▶ Required action
Search the records for the string "testOutcome". Copy each line where it occurs.

(Collected data entries)

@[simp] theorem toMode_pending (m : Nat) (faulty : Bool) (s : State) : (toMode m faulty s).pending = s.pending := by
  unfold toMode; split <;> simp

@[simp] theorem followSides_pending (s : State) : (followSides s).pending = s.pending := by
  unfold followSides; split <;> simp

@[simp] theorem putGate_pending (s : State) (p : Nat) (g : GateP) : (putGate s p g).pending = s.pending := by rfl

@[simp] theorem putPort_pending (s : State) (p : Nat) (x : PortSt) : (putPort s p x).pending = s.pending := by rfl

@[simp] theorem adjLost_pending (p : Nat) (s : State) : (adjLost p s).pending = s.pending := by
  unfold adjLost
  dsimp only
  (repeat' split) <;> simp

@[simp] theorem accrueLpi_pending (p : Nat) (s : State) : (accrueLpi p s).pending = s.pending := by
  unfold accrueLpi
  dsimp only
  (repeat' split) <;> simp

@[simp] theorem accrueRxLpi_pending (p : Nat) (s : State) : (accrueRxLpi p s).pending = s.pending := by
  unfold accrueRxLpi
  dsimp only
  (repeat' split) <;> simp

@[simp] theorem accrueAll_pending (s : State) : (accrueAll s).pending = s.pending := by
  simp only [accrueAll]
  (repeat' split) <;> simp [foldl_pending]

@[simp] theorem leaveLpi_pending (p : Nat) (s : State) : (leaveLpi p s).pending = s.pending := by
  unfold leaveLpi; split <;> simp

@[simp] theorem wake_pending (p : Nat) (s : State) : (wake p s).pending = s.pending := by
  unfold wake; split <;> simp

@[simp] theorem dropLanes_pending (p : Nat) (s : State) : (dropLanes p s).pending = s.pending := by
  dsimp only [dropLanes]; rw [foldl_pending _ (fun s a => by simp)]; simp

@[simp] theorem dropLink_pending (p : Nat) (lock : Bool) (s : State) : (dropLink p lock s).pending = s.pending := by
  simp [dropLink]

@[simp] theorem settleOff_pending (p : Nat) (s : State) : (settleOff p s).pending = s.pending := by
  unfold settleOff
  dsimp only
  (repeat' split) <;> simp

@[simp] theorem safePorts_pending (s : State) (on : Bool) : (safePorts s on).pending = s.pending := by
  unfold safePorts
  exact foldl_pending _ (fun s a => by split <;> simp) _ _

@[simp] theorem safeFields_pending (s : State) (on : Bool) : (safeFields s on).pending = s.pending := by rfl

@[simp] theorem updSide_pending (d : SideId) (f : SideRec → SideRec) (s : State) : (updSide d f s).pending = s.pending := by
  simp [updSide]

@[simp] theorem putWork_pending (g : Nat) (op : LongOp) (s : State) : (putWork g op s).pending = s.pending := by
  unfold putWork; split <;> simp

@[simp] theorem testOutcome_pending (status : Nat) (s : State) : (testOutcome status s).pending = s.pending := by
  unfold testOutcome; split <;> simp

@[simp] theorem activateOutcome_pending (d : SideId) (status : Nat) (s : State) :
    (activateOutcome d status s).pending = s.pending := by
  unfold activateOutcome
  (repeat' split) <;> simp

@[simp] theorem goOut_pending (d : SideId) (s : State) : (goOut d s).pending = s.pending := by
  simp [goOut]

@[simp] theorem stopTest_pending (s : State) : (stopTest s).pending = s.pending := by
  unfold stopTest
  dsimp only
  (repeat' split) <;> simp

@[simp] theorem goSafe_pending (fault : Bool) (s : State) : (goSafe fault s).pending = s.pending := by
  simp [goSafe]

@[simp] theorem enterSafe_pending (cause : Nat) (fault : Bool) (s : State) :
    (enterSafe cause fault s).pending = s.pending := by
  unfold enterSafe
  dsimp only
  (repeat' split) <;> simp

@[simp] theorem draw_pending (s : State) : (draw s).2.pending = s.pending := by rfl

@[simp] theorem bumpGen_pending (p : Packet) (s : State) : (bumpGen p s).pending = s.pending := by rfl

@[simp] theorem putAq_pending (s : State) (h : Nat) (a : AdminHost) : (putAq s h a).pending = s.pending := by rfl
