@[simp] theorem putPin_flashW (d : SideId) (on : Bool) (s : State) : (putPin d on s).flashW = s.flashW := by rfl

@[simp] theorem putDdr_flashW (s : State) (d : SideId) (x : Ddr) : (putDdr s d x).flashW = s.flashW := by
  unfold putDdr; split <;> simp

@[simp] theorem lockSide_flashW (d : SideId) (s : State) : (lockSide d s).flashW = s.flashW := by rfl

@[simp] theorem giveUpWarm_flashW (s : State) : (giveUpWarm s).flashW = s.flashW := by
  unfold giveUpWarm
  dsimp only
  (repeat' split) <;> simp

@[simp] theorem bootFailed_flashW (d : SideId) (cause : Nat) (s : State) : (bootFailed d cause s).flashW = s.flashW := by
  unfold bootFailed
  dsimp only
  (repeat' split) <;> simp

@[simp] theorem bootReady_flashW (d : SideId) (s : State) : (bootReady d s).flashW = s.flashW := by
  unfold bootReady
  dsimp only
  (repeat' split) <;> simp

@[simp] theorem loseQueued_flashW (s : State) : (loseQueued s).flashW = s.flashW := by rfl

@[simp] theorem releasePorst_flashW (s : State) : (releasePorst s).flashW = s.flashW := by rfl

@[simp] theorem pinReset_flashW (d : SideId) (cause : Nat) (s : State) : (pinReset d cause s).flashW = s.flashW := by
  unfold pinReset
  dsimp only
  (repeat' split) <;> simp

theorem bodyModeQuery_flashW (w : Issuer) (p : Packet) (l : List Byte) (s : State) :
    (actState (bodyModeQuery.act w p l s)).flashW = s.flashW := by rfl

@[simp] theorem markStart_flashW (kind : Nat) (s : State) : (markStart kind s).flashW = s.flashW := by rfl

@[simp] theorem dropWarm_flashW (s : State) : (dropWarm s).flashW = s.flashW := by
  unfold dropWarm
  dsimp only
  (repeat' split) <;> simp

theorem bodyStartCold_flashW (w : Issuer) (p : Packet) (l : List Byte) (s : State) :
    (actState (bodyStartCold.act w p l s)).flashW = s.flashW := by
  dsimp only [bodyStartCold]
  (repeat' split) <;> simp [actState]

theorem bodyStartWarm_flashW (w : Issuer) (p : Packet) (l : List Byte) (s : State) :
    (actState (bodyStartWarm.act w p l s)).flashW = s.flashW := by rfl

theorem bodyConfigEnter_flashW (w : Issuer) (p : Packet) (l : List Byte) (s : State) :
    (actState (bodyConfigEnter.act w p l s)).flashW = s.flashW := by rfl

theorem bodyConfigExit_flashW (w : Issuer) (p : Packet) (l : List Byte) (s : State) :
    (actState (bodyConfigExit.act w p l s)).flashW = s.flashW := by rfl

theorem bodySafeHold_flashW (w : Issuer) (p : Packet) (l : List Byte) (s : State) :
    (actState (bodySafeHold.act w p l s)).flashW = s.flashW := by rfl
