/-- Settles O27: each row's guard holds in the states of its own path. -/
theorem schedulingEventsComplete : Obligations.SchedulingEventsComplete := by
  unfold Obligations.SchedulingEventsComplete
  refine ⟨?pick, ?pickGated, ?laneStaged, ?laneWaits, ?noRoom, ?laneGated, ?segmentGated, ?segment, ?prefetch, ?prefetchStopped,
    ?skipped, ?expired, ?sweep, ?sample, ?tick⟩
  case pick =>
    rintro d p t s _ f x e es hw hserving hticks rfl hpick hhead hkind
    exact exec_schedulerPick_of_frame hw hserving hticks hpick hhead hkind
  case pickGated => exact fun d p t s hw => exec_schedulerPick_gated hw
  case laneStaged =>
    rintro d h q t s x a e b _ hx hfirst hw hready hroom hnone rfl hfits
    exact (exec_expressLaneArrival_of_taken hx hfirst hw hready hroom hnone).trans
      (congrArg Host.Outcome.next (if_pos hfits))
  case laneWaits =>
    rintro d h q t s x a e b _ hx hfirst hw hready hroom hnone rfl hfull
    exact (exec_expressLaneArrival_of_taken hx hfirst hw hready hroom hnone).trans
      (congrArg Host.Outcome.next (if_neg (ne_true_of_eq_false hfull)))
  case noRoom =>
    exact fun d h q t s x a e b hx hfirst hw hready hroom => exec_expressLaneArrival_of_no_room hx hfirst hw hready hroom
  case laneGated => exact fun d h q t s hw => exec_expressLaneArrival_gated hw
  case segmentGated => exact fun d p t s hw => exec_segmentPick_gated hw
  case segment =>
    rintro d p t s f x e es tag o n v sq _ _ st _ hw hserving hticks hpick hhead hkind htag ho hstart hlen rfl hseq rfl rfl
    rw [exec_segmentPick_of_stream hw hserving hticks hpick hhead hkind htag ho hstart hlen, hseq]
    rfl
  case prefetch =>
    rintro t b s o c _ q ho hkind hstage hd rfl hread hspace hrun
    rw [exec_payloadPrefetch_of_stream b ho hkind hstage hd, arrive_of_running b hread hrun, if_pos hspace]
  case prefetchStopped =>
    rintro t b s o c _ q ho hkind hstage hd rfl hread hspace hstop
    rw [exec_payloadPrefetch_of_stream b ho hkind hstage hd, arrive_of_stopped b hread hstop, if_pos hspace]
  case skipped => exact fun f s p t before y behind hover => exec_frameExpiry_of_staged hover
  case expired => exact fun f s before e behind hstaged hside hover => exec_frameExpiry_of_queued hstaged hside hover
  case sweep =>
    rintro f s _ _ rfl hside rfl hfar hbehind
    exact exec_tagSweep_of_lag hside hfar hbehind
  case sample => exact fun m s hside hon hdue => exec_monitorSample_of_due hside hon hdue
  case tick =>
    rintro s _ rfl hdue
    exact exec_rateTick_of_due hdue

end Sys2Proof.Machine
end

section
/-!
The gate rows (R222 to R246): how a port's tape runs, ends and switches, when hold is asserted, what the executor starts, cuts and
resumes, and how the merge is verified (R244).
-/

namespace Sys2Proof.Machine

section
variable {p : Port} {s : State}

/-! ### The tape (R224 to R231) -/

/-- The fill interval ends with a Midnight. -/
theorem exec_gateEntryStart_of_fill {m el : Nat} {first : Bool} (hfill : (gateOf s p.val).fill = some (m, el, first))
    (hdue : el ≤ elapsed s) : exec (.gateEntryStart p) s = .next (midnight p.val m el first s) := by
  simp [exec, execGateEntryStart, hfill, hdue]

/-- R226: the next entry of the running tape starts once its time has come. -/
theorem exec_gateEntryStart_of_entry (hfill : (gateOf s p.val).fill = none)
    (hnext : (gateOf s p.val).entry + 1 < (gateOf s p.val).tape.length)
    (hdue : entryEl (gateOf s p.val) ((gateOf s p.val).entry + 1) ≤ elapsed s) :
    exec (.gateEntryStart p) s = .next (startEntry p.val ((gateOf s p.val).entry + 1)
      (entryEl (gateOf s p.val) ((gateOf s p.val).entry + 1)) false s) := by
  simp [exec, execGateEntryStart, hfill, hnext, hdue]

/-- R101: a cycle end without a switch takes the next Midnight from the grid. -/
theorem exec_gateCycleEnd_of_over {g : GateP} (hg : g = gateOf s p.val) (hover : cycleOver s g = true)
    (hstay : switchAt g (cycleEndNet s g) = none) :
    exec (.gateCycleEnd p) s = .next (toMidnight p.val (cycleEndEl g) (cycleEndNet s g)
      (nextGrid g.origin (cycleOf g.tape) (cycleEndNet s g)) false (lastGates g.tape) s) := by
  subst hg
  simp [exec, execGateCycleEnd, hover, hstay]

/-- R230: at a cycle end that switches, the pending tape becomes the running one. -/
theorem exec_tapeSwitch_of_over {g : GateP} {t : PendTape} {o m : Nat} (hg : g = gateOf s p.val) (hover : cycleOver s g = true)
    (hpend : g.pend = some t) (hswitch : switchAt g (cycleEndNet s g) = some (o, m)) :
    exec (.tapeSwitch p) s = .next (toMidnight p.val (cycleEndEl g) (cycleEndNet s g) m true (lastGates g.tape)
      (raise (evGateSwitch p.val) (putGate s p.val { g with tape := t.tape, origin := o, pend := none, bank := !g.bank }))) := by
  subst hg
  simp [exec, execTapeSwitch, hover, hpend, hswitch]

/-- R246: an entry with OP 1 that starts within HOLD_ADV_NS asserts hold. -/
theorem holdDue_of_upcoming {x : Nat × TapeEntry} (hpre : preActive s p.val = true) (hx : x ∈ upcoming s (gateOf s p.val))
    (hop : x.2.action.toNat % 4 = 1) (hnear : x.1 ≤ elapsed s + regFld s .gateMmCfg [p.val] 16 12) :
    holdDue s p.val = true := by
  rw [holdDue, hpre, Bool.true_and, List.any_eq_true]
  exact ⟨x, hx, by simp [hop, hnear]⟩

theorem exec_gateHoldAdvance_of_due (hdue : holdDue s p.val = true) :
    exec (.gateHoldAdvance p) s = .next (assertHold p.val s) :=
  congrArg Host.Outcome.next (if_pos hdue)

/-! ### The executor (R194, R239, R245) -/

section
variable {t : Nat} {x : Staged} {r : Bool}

▶ Solution
@[simp] theorem testOutcome_pending (status : Nat) (s : State) : (testOutcome status s).pending = s.pending := by
  unfold testOutcome; split <;> simp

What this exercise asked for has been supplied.